Decision trees have played a significant role in data mining and machine learning since the 1960's. 
They generate white-box classification and regression models which can be used for feature selection and sample prediction. 
The transparency of these models is a big advantage over black-box learners, because the models are easy to understand and interpret, and they can be readily extracted and implemented in any programming language (with nested if-else statements) for use in production environments. 
Furthermore, decision trees require almost no data preparation (ie normalization) and can handle both categorical and continuous data. 
To remedy over-fitting and improve prediction accuracy, decision trees can also be limited to a certain depth or complexity, or bundled into ensembles of trees (ie random forests).

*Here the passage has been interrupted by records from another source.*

/-- One constructor for each row of the opcode table. -/
inductive Instr where
  | nop (c : Ctl)
  | iadd (f : AddFn) (d : BitVec 8) (a : Src) (b : Src) (c : Ctl)
  | isub (f : AddFn) (d : BitVec 8) (a : Src) (b : Src) (c : Ctl)
  | imul (f : MulFn) (d : BitVec 8) (a : Src) (b : Src) (c : Ctl)
  | imac (f : MacFn) (d : BitVec 8) (a : Src) (b : Src) (c : Ctl)
  | imnx (f : MnxFn) (d : BitVec 8) (a : Src) (b : Src) (c : Ctl)
  | log (f : LogFn) (d : BitVec 8) (a : Src) (b : Src) (c : Ctl)
  | shf (f : ShfFn) (x64 : Bool) (d : BitVec 8) (a : Src) (b : Src) (c : Ctl)
  | bfx (sgn : Bool) (d : BitVec 8) (a : Src) (b : Src) (c : Ctl)
  | bfi (d : BitVec 8) (a : Src) (b : Src) (c : Ctl)
  | bit (f : BitFn) (d : BitVec 8) (a : Src) (c : Ctl)
  | lea (sh : BitVec 3) (d : BitVec 8) (a : Src) (b : Src) (c : Ctl)
  | icmp (f : CmpFn) (u : Bool) (d : BitVec 8) (a : Src) (b : Src) (c : Ctl)
  | sel (k : BitVec 3) (d : BitVec 8) (a : Src) (b : Src) (c : Ctl)
  | mov (w64 : Bool) (d : BitVec 8) (a : Src) (c : Ctl)
  | kop (f : KopFn) (d : BitVec 8) (a : Src) (b : Src) (c : Ctl)
  | iaddi (d : BitVec 8) (a : Src) (imm : BitVec 16) (c : Ctl)
  | andi (d : BitVec 8) (a : Src) (imm : BitVec 16) (c : Ctl)
  | ori (d : BitVec 8) (a : Src) (imm : BitVec 16) (c : Ctl)
  | xori (d : BitVec 8) (a : Src) (imm : BitVec 16) (c : Ctl)
  | shli (d : BitVec 8) (a : Src) (imm : BitVec 16) (c : Ctl)
  | shri (d : BitVec 8) (a : Src) (imm : BitVec 16) (c : Ctl)
  | sari (d : BitVec 8) (a : Src) (imm : BitVec 16) (c : Ctl)
  | movil (d : BitVec 8) (imm : BitVec 16) (c : Ctl)
  | movih (d : BitVec 8) (imm : BitVec 16) (c : Ctl)
  | imuli (d : BitVec 8) (a : Src) (imm : BitVec 16) (c : Ctl)
  | srd (d : BitVec 8) (n : BitVec 9) (c : Ctl)
  | swr (n : BitVec 9) (b : Src) (c : Ctl)
  | sysSysc (a : Src) (c : Ctl)
  | sysTrapi (n : BitVec 8) (c : Ctl)
  | sysTret (c : Ctl)
  | sysUiret (c : Ctl)
  | sysWaiti (a : Src) (c : Ctl)
  | svldSavev (a : Src) (c : Ctl)
  | svldLoadv (a : Src) (c : Ctl)
  | svldSaveu (a : Src) (c : Ctl)
  | svldLoadu (a : Src) (c : Ctl)
  | svldSavep (a : Src) (c : Ctl)
  | svldLoadp (a : Src) (c : Ctl)
  | svldSavex (a : Src) (c : Ctl)
  | svldLoadx (a : Src) (c : Ctl)
  | faddF32 (m : Rnd) (d : BitVec 8) (a : Src) (b : Src) (c : Ctl)
  | fsubF32 (m : Rnd) (d : BitVec 8) (a : Src) (b : Src) (c : Ctl)
  | fmulF32 (m : Rnd) (d : BitVec 8) (a : Src) (b : Src) (c : Ctl)
  | fmacF32 (m : Rnd) (d : BitVec 8) (a : Src) (b : Src) (c : Ctl)
  | fmnxF32 (f : MnmFn) (d : BitVec 8) (a : Src) (b : Src) (c : Ctl)
  | fcmpF32 (f : FcmpFn) (d : BitVec 8) (a : Src) (b : Src) (c : Ctl)
  | fsgn (f : SgnFn) (d : BitVec 8) (a : Src) (b : Src) (c : Ctl)
  | fcls (d : BitVec 8) (a : Src) (c : Ctl)
  | faddiF32 (d : BitVec 8) (a : Src) (imm : BitVec 16) (c : Ctl)
  | fmuliF32 (d : BitVec 8) (a : Src) (imm : BitVec 16) (c : Ctl)
  | fmaciF32 (d : BitVec 8) (a : Src) (imm : BitVec 16) (c : Ctl)
  | hadd (m : Rnd) (f16 : Bool) (d : BitVec 8) (a : Src) (b : Src) (c : Ctl)
  | hmul (m : Rnd) (f16 : Bool) (d : BitVec 8) (a : Src) (b : Src) (c : Ctl)
  | hmac (m : Rnd) (f16 : Bool) (d : BitVec 8) (a : Src) (b : Src) (c : Ctl)
  | hmnx (f : MnmFn) (f16 : Bool) (d : BitVec 8) (a : Src) (b : Src) (c : Ctl)
  | hmuliBf16x2 (d : BitVec 8) (a : Src) (imm : BitVec 16) (c : Ctl)
  | hmuliF16x2 (d : BitVec 8) (a : Src) (imm : BitVec 16) (c : Ctl)
  | cvt (m : Rnd) (sat : Bool) (d : BitVec 8) (a : Src) (j : BitVec 3) (p : BitVec 6) (c : Ctl)
  | prmt (d : BitVec 8) (a : Src) (b : Src) (c : Ctl)
  | prmti (d : BitVec 8) (a : Src) (imm : BitVec 16) (c : Ctl)
  | mxsc (bs : BitVec 2) (a : Src) (c : Ctl)
  | vdot (f : VdotFn) (d : BitVec 8) (a : Src) (b : Src) (c : Ctl)
  | qclmp (d : BitVec 8) (a : Src) (imm : BitVec 16) (c : Ctl)
  | sfuF32 (f : SfuFn) (d : BitVec 8) (a : Src) (c : Ctl)
  | sfuBf16x2 (f : BsfuFn) (d : BitVec 8) (a : Src) (c : Ctl)
  | idiv (f : DivFn) (d : BitVec 8) (a : Src) (b : Src) (c : Ctl)
  | fdivF32 (m : Rnd) (d : BitVec 8) (a : Src) (b : Src) (c : Ctl)
  | lxch (f : LxchFn) (d : BitVec 8) (a : Src) (b : Src) (c : Ctl)
  | qx (f : QxFn) (d : BitVec 8) (a : Src) (b : Src) (c : Ctl)
  | vote (f : VoteFn) (d : BitVec 8) (a : Src) (c : Ctl)
  | redx (f : RedxFn) (d : BitVec 8) (a : Src) (c : Ctl)
  | vgeti (d : BitVec 8) (a : Src) (imm : BitVec 16) (c : Ctl)
  | vputi (d : BitVec 8) (a : Src) (imm : BitVec 16) (c : Ctl)
  | tcfg (t : BitVec 3) (a : Src) (c : Ctl)
  | tmvr (t : BitVec 3) (a : Src) (b : Src) (c : Ctl)
  | tmvc (t : BitVec 3) (a : Src) (b : Src) (c : Ctl)
  | trdr (d : BitVec 8) (u : BitVec 3) (b : Src) (c : Ctl)
  | trdc (d : BitVec 8) (u : BitVec 3) (b : Src) (c : Ctl)
  | topZero (t : BitVec 3) (c : Ctl)
  | topTrans (t : BitVec 3) (u : BitVec 3) (c : Ctl)
  | topRel (t : BitVec 3) (c : Ctl)
  | topCopy (t : BitVec 3) (u : BitVec 3) (c : Ctl)
  | tsave (t : BitVec 3) (a : Src) (c : Ctl)
  | tload (t : BitVec 3) (a : Src) (c : Ctl)
  | bra (ofs : BitVec 19) (c : Ctl)
  | brz (ofs : BitVec 19) (c : Ctl)
  | call (d : BitVec 8) (ofs : BitVec 19) (c : Ctl)
  | ret (a : Src) (c : Ctl)
  | jmpu (a : Src) (c : Ctl)
  | jmpv (a : Src) (c : Ctl)
  | land (c : Ctl)
  | loop (d : BitVec 8) (ofs : BitVec 19) (c : Ctl)
  | mpush (c : Ctl)
  | minv (c : Ctl)
  | mpop (c : Ctl)
  | kmask (d : BitVec 8) (c : Ctl)
  | prefi (n : BitVec 3) (ofs : BitVec 19) (c : Ctl)
  | exit (c : Ctl)
  | exitSucc (a : Src) (c : Ctl)
  | ld (f : LdFn) (d : BitVec 8) (a : Src) (ofs : BitVec 10) (c : Ctl)
  | st (f : StFn) (d : BitVec 8) (a : Src) (ofs : BitVec 10) (c : Ctl)
  | lds (f : LdFn) (d : BitVec 8) (a : Src) (ofs : BitVec 10) (c : Ctl)
  | sts (f : StFn) (d : BitVec 8) (a : Src) (ofs : BitVec 10) (c : Ctl)
  | ldu (f : LduFn) (d : BitVec 8) (a : Src) (ofs : BitVec 10) (c : Ctl)
  | atomI32 (f : AtomFn) (u : Bool) (d : BitVec 8) (a : Src) (b : Src) (c : Ctl)
  | atomI64 (f : AtomFn) (u : Bool) (d : BitVec 8) (a : Src) (b : Src) (c : Ctl)
  | atomF32 (f : FatomFn) (d : BitVec 8) (a : Src) (b : Src) (c : Ctl)
  | redI32 (f : RedFn) (u : Bool) (a : Src) (b : Src) (c : Ctl)
  | redF32 (f : FredFn) (a : Src) (b : Src) (c : Ctl)
  | redBf16x2 (a : Src) (b : Src) (c : Ctl)
  | atoms (f : AtomFn) (u : Bool) (d : BitVec 8) (a : Src) (b : Src) (c : Ctl)
  | fenceAcq (sc : Scope) (c : Ctl)
  | fenceRel (sc : Scope) (c : Ctl)
  | fenceAr (sc : Scope) (c : Ctl)
  | prefd (a : Src) (ofs : BitVec 10) (c : Ctl)
  | cacheWb (a : Src) (c : Ctl)
  | cacheInv (a : Src) (c : Ctl)
  | cacheWbi (a : Src) (c : Ctl)
  | ringCfg (a : Src) (b : Src) (c : Ctl)
  | ringClm (d : BitVec 8) (a : Src) (c : Ctl)
  | ringPub (a : Src) (b : Src) (c : Ctl)
  | ringWtf (d : BitVec 8) (a : Src) (c : Ctl)
  | ringRel (a : Src) (b : Src) (c : Ctl)
  | ringWte (d : BitVec 8) (a : Src) (c : Ctl)
  | ringQry (d : BitVec 8) (a : Src) (c : Ctl)
  | stashMap (a : Src) (b : Src) (c : Ctl)
  | stashUnmap (a : Src) (c : Ctl)
  | stashFlush (a : Src) (c : Ctl)
  | stashInv (a : Src) (c : Ctl)
  | cpyGl (a : Src) (c : Ctl)
  | cpyLg (a : Src) (c : Ctl)
  | cpyGg (a : Src) (c : Ctl)
  | cpyGb (a : Src) (c : Ctl)
  | cpyLb (a : Src) (c : Ctl)
  | cpyFill (a : Src) (c : Ctl)
  | barAll (a : Src) (b : Src) (c : Ctl)
  | barPost (a : Src) (b : Src) (c : Ctl)
  | barHold (a : Src) (c : Ctl)
  | barCroft (c : Ctl)
  | barGrid (c : Ctl)
  | mbarInit (a : Src) (b : Src) (c : Ctl)
  | mbarArr (a : Src) (b : Src) (c : Ctl)
  | mbarWait (a : Src) (b : Src) (c : Ctl)
  | mbarTest (d : BitVec 8) (a : Src) (b : Src) (c : Ctl)
  | mbarInv (a : Src) (c : Ctl)
  | lnchPost (a : Src) (b : Src) (c : Ctl)
  | lnchEvsig (a : Src) (b : Src) (c : Ctl)
  | lnchEvtst (d : BitVec 8) (a : Src) (b : Src) (c : Ctl)
  | lnchEvclr (a : Src) (b : Src) (c : Ctl)
  | stkCede (sd : BitVec 4) (c : Ctl)
  | stkTake (sd : BitVec 4) (c : Ctl)
  | stkQry (d : BitVec 8) (sd : BitVec 3) (c : Ctl)
  | plotRsv (d : BitVec 8) (a : Src) (c : Ctl)
  | plotRel (c : Ctl)
  | plotQry (d : BitVec 8) (which : BitVec 2) (c : Ctl)
  | plotCarve (a : Src) (c : Ctl)
  | plotUncarve (a : Src) (c : Ctl)
  | plotMerge (a : Src) (c : Ctl)
  | plotSplit (a : Src) (c : Ctl)
  | bedClaim (sl : BitVec 5) (cnt : BitVec 4) (c : Ctl)
  | bedRel (sl : BitVec 5) (cnt : BitVec 4) (c : Ctl)
  | bedLdv (a : Src) (b : Src) (c : Ctl)
  | bedZero (sl : BitVec 5) (cnt : BitVec 4) (c : Ctl)
  | bedScl (sl : BitVec 5) (b : Src) (c : Ctl)
  | mma (f : MmaFn) (ovr : Bool) (slots : BitVec 9) (b : Src) (c : Ctl)
  | msyncOpf (c : Ctl)
  | msyncWait (c : Ctl)
  | msyncDrain (c : Ctl)
  | ard (f : ArdFn) (bf : Bool) (d : BitVec 8) (b : Src) (c : Ctl)
  | awr (a : Src) (b : Src) (c : Ctl)
  | ast (f : AstFn) (a : Src) (c : Ctl)
  | azr (bank : Bool) (c : Ctl)
  | svlStkgrant (rd rs1 rs2 : BitVec 5)
  | ctxBuild (rd rs1 rs2 : BitVec 5)
  | ctxActivate (rd rs1 rs2 : BitVec 5)
  | ctxPreempt (rd rs1 rs2 : BitVec 5)
  | ctxKill (rd rs1 rs2 : BitVec 5)
  | ctxRelease (rd rs1 rs2 : BitVec 5)
  | ctxBudget (rd rs1 rs2 : BitVec 5)
  | ctxPriority (rd rs1 rs2 : BitVec 5)
  | ctxRestart (rd rs1 rs2 : BitVec 5)
  | svlSysret (rd rs1 rs2 : BitVec 5)
  | svlFqdone (rd rs1 rs2 : BitVec 5)
  | svlFqkill (rd rs1 rs2 : BitVec 5)
  | svlQpost (rd rs1 rs2 : BitVec 5)
  | svlQfence
  | svlEvsig (rd rs1 rs2 : BitVec 5)
  | svlEvclr (rd rs1 rs2 : BitVec 5)
  | svlEvwait (rd rs1 rs2 : BitVec 5)
  | swathArbitration (die : Nat) (core : Nat) (slot : Nat)
  | stallEnd (k : Nat)
  | resultLanding (k : Nat)
  | variableResultLanding (k : Nat) (seq : Nat) (evict : Bool) (early : Option (BitVec 32 × Bool))
  | storeQueueDeparture (k : Nat) (part : Option Nat)
  | longWaitMet (k : Nat)
  | waitiDeadline (k : Nat)
  | boundaryTrap (k : Nat)
  | userInterruptDelivery (k : Nat)
  | preempt (k : Nat)
  | overrun (k : Nat)
  | budgetExhausted (ctx : Nat)
  | fetchBufferRequest (k : Nat)
  | icacheFillDone (die : Nat) (core : Nat) (line : Nat)
  | fetchFault (k : Nat)
  | directoryRequest (chip : Nat) (line : Nat) (kind : DirKind)
  | atomPerform (k : Nat) (seq : Nat) (home : Bool) (part : Option Nat)
  | ringRequestServed (gid : Nat) (ring : Nat)
  | stationDequeue (gid : Nat) (out : Bool) (engine : Nat)
  | copyCompletion (gid : Nat) (out : Bool) (early : Option (List Nat × Bool))
  | copyFaultStop (gid : Nat) (out : Bool)
  | copyAbort (gid : Nat) (out : Bool)
  | collectiveAssembly (gid : Nat)
  | plotCommandDequeue (plot : Nat)
  | mmaStart (plot : Nat)
  | mmaCompletion (plot : Nat)
  | postedBedWriteDone (plot : Nat) (idx : Nat)
  | astFaultStop (plot : Nat)
  | plotEccError (plot : Nat)
  | cedeAccept (stk : Nat)
  | handoverDrainStep (stk : Nat)
  | handoverPortOpen (stk : Nat)
  | stackZeroingDone (stk : Nat)
  | groupPlacement (q : Nat) (where_ : Placement)
  | groupExitSequence (gid : Nat)
  | groupRecordWrite (gid : Nat)
  | groupRestore (croft : Nat) (where_ : Placement)
  | contextRetire (ctx : Nat)
  | syscallQueuePost (chip : Nat)
  | taskPost (launch : Nat)
  | faultRecordPost (chip : Nat)
  | packetCheck (q : Nat) (seen : List Bool)
  | kcbRead (q : Nat)
  | qcmdOpen (q : Nat)
  | qcmdPause (q : Nat)
  | qcmdResume (q : Nat)
  | qcmdDrain (q : Nat)
  | queueDrainDone (q : Nat)
  | scqbaseWrite (chip : Nat) (val : BitVec 64)
  | scqheadWrite (chip : Nat) (val : BitVec 32)
  | fqbaseWrite (chip : Nat) (val : BitVec 64)
  | fqheadWrite (chip : Nat) (val : BitVec 32)
  | tlbiVaAsid (asid : BitVec 16)
  | tlbiAsid (asid : BitVec 16)
  | tlbiVaAll (asid : BitVec 16)
  | tlbiAll (asid : BitVec 16)
  | shootdownDone
  | icflushGo (die : Nat)
  | icflushDone (die : Nat)
  | linkIsolate (link : Nat)
  | linkReset (link : Nat)
  | linkRetrain (link : Nat)
  | linkTrainingDone (link : Nat) (width : Nat) (table : Option (BitVec 2048))
  | linkLaneFailure (link : Nat) (width : Nat)
  | directoryTimeout (chip : Nat)
  | heartbeatTimeout (link : Nat)
  | linkUncorrectableError (link : Nat)
  | pcieContainment (link : Nat)
  | chipletIsolation (chip : Nat)
  | chipletResetDone (link : Nat)
  | pciebifWrite (val : BitVec 32)
  | remoteResponse (src : RemoteSrc) (ok : Bool) (data : List (BitVec 128))
  | inboundRemoteAccess (port : Nat) (op : InboundOp) (addr : Nat) (cmp : BitVec 64)
  | opctlWrite (rail : Nat) (val : BitVec 32) (agent : Nat)
  | clockTransitionDone (rail : Nat)
  | tsensRefresh (chip : Nat) (sensor : Nat) (val : BitVec 12)
  | thermalTrip (chip : Nat) (sensor : Nat)
  | overCurrentAlarm (rail : Nat)
  | ocauseWrite (val : BitVec 64) (agent : Nat)
  | eccceWrite (chip : Nat)
  | uvSramError (where_ : SramSite)
  | coldReset (boot : BootIn)
  | warmReset (pin : Bool) (boot : BootIn)
  | attestationRequest (nonce : BitVec 256) (agent : Nat)
  | registerWrite (agent : Nat) (addr : Nat) (size : Nat) (val : BitVec 64)
  | astCompletion (plot : Nat) (part : Option Nat)
  | astAbort (plot : Nat)
  | bedZeroSclCompletion (plot : Nat)
  | sramCorrectedError (chip : Nat)
deriving DecidableEq, Repr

A decision tree is a predictive model which maps observations (features) about an item to conclusions about the item's label or class. 
The model is generated using a top-down approach, where the source dataset is split into subsets using a statistical measure, often in the form of the Gini index or information gain via Shannon entropy. 
This process is applied recursively until a subset contains only samples with the same target class, or is halted by a predefined stopping criteria.

In [29]:
%spark

val dTree = new DecisionTreeClassifier().setLabelCol("label")
      .setFeaturesCol("features")

Set up a pipeline to pass the data through transformers to extract the features and label and pass this to a decision tree estimator to fit the model 

**Q7: Create the Pipeline to train the decision tree**



In [31]:
%spark

// put treeClassifier in a Pipeline here.
 val pipeline = ...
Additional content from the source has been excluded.